2018-06-12 03:13:39,583 INFO org.apache.flink.yarn.ApplicationClient - Disconnect from JobManager Actor[akka.tcp://[email protected]:45663/user/jobmanager#182802345].
Flink job manager Log:
FlatMap (BIMBQMEVMJoinMapper.flatMap) (32/32) (67a002e07fe799c1624a471340c8cf9d) switched from CANCELING to CANCELED.
Try to restart or fail the job Flink Java Job at Tue Jun 12 03:13:17 UTC 2018 (1086cedb3617feeee8aace29a7fc6bd0) if no longer possible.
Requesting new TaskManager container with 8192 megabytes memory. Pending requests: 1
Job Flink Java Job at Tue Jun 12 03:13:17 UTC 2018 (1086cedb3617feeee8aace29a7fc6bd0) switched from state FAILING to FAILED.
Could not restart the job Flink Java Job at Tue Jun 12 03:13:17 UTC 2018 (1086cedb3617feeee8aace29a7fc6bd0) because the restart strategy prevented it.

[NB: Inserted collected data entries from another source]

/-! ## modPart -/

@[simp] theorem modPart_inputs (s : State) (id : Nat) (f : Part → Part) : (s.modPart id f).inputs = s.inputs := rfl
@[simp] theorem modPart_turn (s : State) (id : Nat) (f : Part → Part) : (s.modPart id f).turn = s.turn := rfl
@[simp] theorem modPart_fresh (s : State) (id : Nat) (f : Part → Part) : (s.modPart id f).fresh = s.fresh := rfl
@[simp] theorem modPart_cur (s : State) (id : Nat) (f : Part → Part) : (s.modPart id f).cur = s.cur := rfl
@[simp] theorem modPart_forced (s : State) (id : Nat) (f : Part → Part) : (s.modPart id f).forced = s.forced := rfl
@[simp] theorem modPart_stage (s : State) (id : Nat) (f : Part → Part) : (s.modPart id f).stage = s.stage := rfl
@[simp] theorem modPart_cycle (s : State) (id : Nat) (f : Part → Part) : (s.modPart id f).cycle = s.cycle := rfl
@[simp] theorem modPart_coreCycle (s : State) (id : Nat) (f : Part → Part) : (s.modPart id f).coreCycle = s.coreCycle := rfl
@[simp] theorem modPart_life (s : State) (id : Nat) (f : Part → Part) : (s.modPart id f).life = s.life := rfl
@[simp] theorem modPart_nextLife (s : State) (id : Nat) (f : Part → Part) : (s.modPart id f).nextLife = s.nextLife := rfl
@[simp] theorem modPart_alarm (s : State) (id : Nat) (f : Part → Part) : (s.modPart id f).alarm = s.alarm := rfl
@[simp] theorem modPart_keysErased (s : State) (id : Nat) (f : Part → Part) : (s.modPart id f).keysErased = s.keysErased := rfl
@[simp] theorem modPart_link (s : State) (id : Nat) (f : Part → Part) : (s.modPart id f).link = s.link := rfl
@[simp] theorem modPart_throttled (s : State) (id : Nat) (f : Part → Part) : (s.modPart id f).throttled = s.throttled := rfl
@[simp] theorem modPart_dies (s : State) (id : Nat) (f : Part → Part) : (s.modPart id f).dies = s.dies := rfl
@[simp] theorem modPart_trackCaps (s : State) (id : Nat) (f : Part → Part) : (s.modPart id f).trackCaps = s.trackCaps := rfl
@[simp] theorem modPart_deadClusters (s : State) (id : Nat) (f : Part → Part) : (s.modPart id f).deadClusters = s.deadClusters := rfl
@[simp] theorem modPart_spareSectors (s : State) (id : Nat) (f : Part → Part) : (s.modPart id f).spareSectors = s.spareSectors := rfl
@[simp] theorem modPart_mem (s : State) (id : Nat) (f : Part → Part) : (s.modPart id f).mem = s.mem := rfl
@[simp] theorem modPart_ilvBlocks (s : State) (id : Nat) (f : Part → Part) : (s.modPart id f).ilvBlocks = s.ilvBlocks := rfl
@[simp] theorem modPart_poison (s : State) (id : Nat) (f : Part → Part) : (s.modPart id f).poison = s.poison := rfl
@[simp] theorem modPart_codeErrs (s : State) (id : Nat) (f : Part → Part) : (s.modPart id f).codeErrs = s.codeErrs := rfl
@[simp] theorem modPart_regPoison (s : State) (id : Nat) (f : Part → Part) : (s.modPart id f).regPoison = s.regPoison := rfl
@[simp] theorem modPart_unswept (s : State) (id : Nat) (f : Part → Part) : (s.modPart id f).unswept = s.unswept := rfl
@[simp] theorem modPart_homeLines (s : State) (id : Nat) (f : Part → Part) : (s.modPart id f).homeLines = s.homeLines := rfl
@[simp] theorem modPart_sect (s : State) (id : Nat) (f : Part → Part) : (s.modPart id f).sect = s.sect := rfl
@[simp] theorem modPart_l1 (s : State) (id : Nat) (f : Part → Part) : (s.modPart id f).l1 = s.l1 := rfl
@[simp] theorem modPart_fills (s : State) (id : Nat) (f : Part → Part) : (s.modPart id f).fills = s.fills := rfl
@[simp] theorem modPart_versions (s : State) (id : Nat) (f : Part → Part) : (s.modPart id f).versions = s.versions := rfl
@[simp] theorem modPart_tlb (s : State) (id : Nat) (f : Part → Part) : (s.modPart id f).tlb = s.tlb := rfl
@[simp] theorem modPart_sectTlb (s : State) (id : Nat) (f : Part → Part) : (s.modPart id f).sectTlb = s.sectTlb := rfl
@[simp] theorem modPart_tlbInvs (s : State) (id : Nat) (f : Part → Part) : (s.modPart id f).tlbInvs = s.tlbInvs := rfl
@[simp] theorem modPart_hostLines (s : State) (id : Nat) (f : Part → Part) : (s.modPart id f).hostLines = s.hostLines := rfl
@[simp] theorem modPart_flows (s : State) (id : Nat) (f : Part → Part) : (s.modPart id f).flows = s.flows := rfl
@[simp] theorem modPart_groom (s : State) (id : Nat) (f : Part → Part) : (s.modPart id f).groom = s.groom := rfl
@[simp] theorem modPart_sunk (s : State) (id : Nat) (f : Part → Part) : (s.modPart id f).sunk = s.sunk := rfl
@[simp] theorem modPart_tiles (s : State) (id : Nat) (f : Part → Part) : (s.modPart id f).tiles = s.tiles := rfl
@[simp] theorem modPart_states (s : State) (id : Nat) (f : Part → Part) : (s.modPart id f).states = s.states := rfl
@[simp] theorem modPart_waves (s : State) (id : Nat) (f : Part → Part) : (s.modPart id f).waves = s.waves := rfl
@[simp] theorem modPart_gangs (s : State) (id : Nat) (f : Part → Part) : (s.modPart id f).gangs = s.gangs := rfl
@[simp] theorem modPart_launches (s : State) (id : Nat) (f : Part → Part) : (s.modPart id f).launches = s.launches := rfl
@[simp] theorem modPart_nextId (s : State) (id : Nat) (f : Part → Part) : (s.modPart id f).nextId = s.nextId := rfl
@[simp] theorem modPart_ctxs (s : State) (id : Nat) (f : Part → Part) : (s.modPart id f).ctxs = s.ctxs := rfl
@[simp] theorem modPart_queues (s : State) (id : Nat) (f : Part → Part) : (s.modPart id f).queues = s.queues := rfl
@[simp] theorem modPart_seals (s : State) (id : Nat) (f : Part → Part) : (s.modPart id f).seals = s.seals := rfl
@[simp] theorem modPart_vis (s : State) (id : Nat) (f : Part → Part) : (s.modPart id f).vis = s.vis := rfl
@[simp] theorem modPart_faults (s : State) (id : Nat) (f : Part → Part) : (s.modPart id f).faults = s.faults := rfl
@[simp] theorem modPart_colls (s : State) (id : Nat) (f : Part → Part) : (s.modPart id f).colls = s.colls := rfl
@[simp] theorem modPart_picks (s : State) (id : Nat) (f : Part → Part) : (s.modPart id f).picks = s.picks := rfl
@[simp] theorem modPart_boot (s : State) (id : Nat) (f : Part → Part) : (s.modPart id f).boot = s.boot := rfl
@[simp] theorem modPart_supervisor (s : State) (id : Nat) (f : Part → Part) : (s.modPart id f).supervisor = s.supervisor := rfl
@[simp] theorem modPart_badDies (s : State) (id : Nat) (f : Part → Part) : (s.modPart id f).badDies = s.badDies := rfl
@[simp] theorem modPart_softErrs (s : State) (id : Nat) (f : Part → Part) : (s.modPart id f).softErrs = s.softErrs := rfl
@[simp] theorem modPart_groomWaits (s : State) (id : Nat) (f : Part → Part) : (s.modPart id f).groomWaits = s.groomWaits := rfl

Unregistered task manager ip-10-97-44-186/ Number of registered task managers 31. Number of available slots 31
Stopping JobManager with final application status SUCCEEDED and diagnostics: Flink YARN Client requested shutdown
Shutting down cluster with status SUCCEEDED : Flink YARN Client requested shutdown
Unregistering application from the YARN Resource Manager
Waiting for application to be successfully unregistered.
Can anybody help me understand why does yarn say my flink job was "SUCCEED"?